UC San Diego

Considerable efforts in research have been dedicated to the advancement of enzyme-based biofuel cells (BFCs) for various applications. BFCs can be used as energy-conversion devices, converting biofuels into electricity. Self-powered biosensors can also be engineered from BFCs. Such self-sustainable BFC-based biosensors and bioelectronics open opportunities for various biomedical applications, ranging from wearable, ingestible, to implantable applications. However, irrespective of purposes, bioelectronics mandates sustainable energy sources. The goal in the research is to expand the spectrum of new BFCs for biomedical technologies. Valuably, BFCs working as self-powered biosensors and energy harvesters simplify overall systems by minimalizing energy-consuming compartments, allowing the miniaturization of biodevices that traditional devices cannot enable. This dissertation describes an example of the first textile-based BFCs as stretchable self-powered sensors that can autonomously extract the electricity from perspiration and use this electricity as an analytical signal to indicate metabolite levels.

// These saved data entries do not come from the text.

/-- What the unpack of fields that fit leaves in the registers passes the check (R263 (a)). -/
theorem contract6_live6 : contract6 refConfig m (live6 refConfig m signed f s) = true := by
  obtain ⟨hraw, -, hidx⟩ := clauses_of_wf6 hf
  refine contract6_iff_clauses.mpr ⟨fun e c => storable6_endpoints6 hraw, fun _ => ?_, ?_⟩
  · exact (BitVec.toNat_setWidth_of_le (by decide)).trans_le (by omega)
  · show (indexArray6 (refDesc6 m) (packPart6 (refDesc6 m) (f.part.setWidth 6))).fits refConfig f.idx = true
    rwa [packPart6_of_wf6 hf]

/-- Packing what the unpack of fields that fit leaves places those fields (R263 (a)). -/
theorem packFields6_live6 : packFields6 refConfig m (live6 refConfig m signed f s) = f := by
  obtain ⟨hraw, -, -⟩ := clauses_of_wf6 hf
  have hcomps : epFile (stored6 (refDesc6 m) (endpoints6 (refDesc6 m) f.raw)) = f.raw :=
    ep_ext fun e c => by rw [epAt_epFile, stored6_endpoints6 hraw]
  have hpart : (packPart6 (refDesc6 m) (f.part.setWidth 6)).setWidth 5 = f.part := by
    rw [packPart6_of_wf6 hf, BitVec.setWidth_setWidth_of_le _ (by decide), BitVec.setWidth_eq]
  calc packFields6 refConfig m (live6 refConfig m signed f s)
    _ = ⟨epFile (stored6 (refDesc6 m) (endpoints6 (refDesc6 m) f.raw)),
          (packPart6 (refDesc6 m) (f.part.setWidth 6)).setWidth 5, f.idx⟩ := rfl
    _ = f := by rw [hcomps, hpart]

end AfterUnpack

/-- Settles O31: the unpack leaves the block's fields, which packing encodes again. -/
theorem bc6hPackOfUnpack : Obligations.Bc6hPackOfUnpack := by
  intro s t m hm ht
  obtain ⟨signed, rfl⟩ : ∃ signed, t = live6 refConfig m signed (fields6 refConfig m s.blk) s := by
    rw [exec_bc6hUnpackU, exec_bc6hUnpackS, unpack6_of_mode hm, unpack6_of_mode hm] at ht
    rcases ht with ht | ht <;> cases ht <;> exact ⟨_, rfl⟩
  have hf := wf6_fields6 m s.blk
  refine ⟨_, exec_bc6hPack_of_fits (contract6_live6 hf signed s), ?_, ?_⟩
  · rw [State.complete_blk, State.setBlk_blk, packFields6_live6 hf, encodeBlock6_fields6 hm]
  · rw [State.complete_status, statusErr_statusWord]

/-! ## Unpacking after a pack (O32) -/

/-- Either unpack of the block that a pack leaves is the unpack of the fields it placed. -/
theorem unpack6_of_pack {m : Mode6} {s t : State} (h : contract6 refConfig m s = true)
    (hblk : t.blk = encodeBlock6 refConfig m (packFields6 refConfig m s)) (signed : Bool) :
    unpack6 refConfig signed t = live6 refConfig m signed (packFields6 refConfig m s) t := by
  have hm : modeOf6 t.blk = some m := by rw [hblk, modeOf6_encodeBlock6]
  rw [unpack6_of_mode hm, hblk, fields6_encodeBlock6 (wf6_packFields6 h)]

/-- Settles O32: the unpack's fields are those placed, and decoding them undoes R261. -/
theorem bc6hUnpackOfPack : Obligations.Bc6hUnpackOfPack := by
  intro s t m hpackable ht i hi
  have h := contract6_iff.mpr hpackable
  obtain ⟨hep, hpart, -⟩ := contract6_iff_clauses.mp h
  rw [exec_bc6hPack_of_fits h] at ht
  cases ht
  obtain ⟨signed, hexec⟩ : ∃ signed, ∀ t, exec i t = .next (unpack6 refConfig signed t) := by
    rw [List.mem_pair] at hi
    rcases hi with rfl | rfl
    · exact ⟨false, exec_bc6hUnpackU⟩
    · exact ⟨true, exec_bc6hUnpackS⟩
  refine ⟨_, hexec _, ?_⟩
  rw [unpack6_of_pack h (by rw [State.complete_blk, State.setBlk_blk])]
  refine ⟨fun k c hk hc => ?_, rfl, fun hns => ?_, ?_⟩
  · have hpresent : ¬(refDesc6 m).Absent k c := by omega
    exact (epAt_epFile ..).trans (endpoint6_stored6 hpresent (hep k c hpresent))
  · exact (setWidth_packPart6 hpart).trans (packPart6_of_two hns _)
  · rw [live6, State.complete_status, statusMode_statusWord]
    cases m <;> rfl

end Sys2Proof.Machine

/-! PROOFS. The block rows of BC7 (spec/46_bc7_modes.md R294 to R302): the pipeline of the meanings
(spec/47_bc7_decode.md) against the statements' formulas, step by step. -/

namespace Sys2Proof

/-! ## The stored widths of a mode (R291) -/

/-- The stored width of a component of an endpoint that the mode has (R291). -/
abbrev Desc7.compBits (d : Desc7) (c : Fin 4) : Nat := if c = 3 then d.ab else d.cb

theorem compWidth7_le_compBits (d : Desc7) (e : Fin 6) (c : Fin 4) :
    compWidth7 d e c ≤ d.compBits c := by
  rw [compWidth7]
  split_ifs <;> omega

This successful demonstration of wearable self-powered sensors with real-time wireless communication is expected to step further the progress of energy-harvesting systems and self-sustainable bioelectronics. Moreover, this dissertation will describe the fully edible ethanol BFC, based merely on biocompatible mushroom/plant extracts and food-based materials without any additional external mediators. These edible BFC energy harvesters represent attractive opportunities for modernizing biosensors and bioelectronics for the use in the digestive system. Furthermore, the grand challenges of BFCs including oxygen dependency will be discussed. For example, this dissertation includes an approach to address the oxygen limitations by developing a nanocomposite of oxygen-rich cathode material to provide the internal oxygen for the BFC cathodic reaction. Therefore, the effect of fluctuating oxygen levels during the operation of BFCs can be mitigated. Understanding challenges and opportunities are significant to transform BFCs to new devices for diverse domains, such as wearable, ingestible, and biomedical technologies.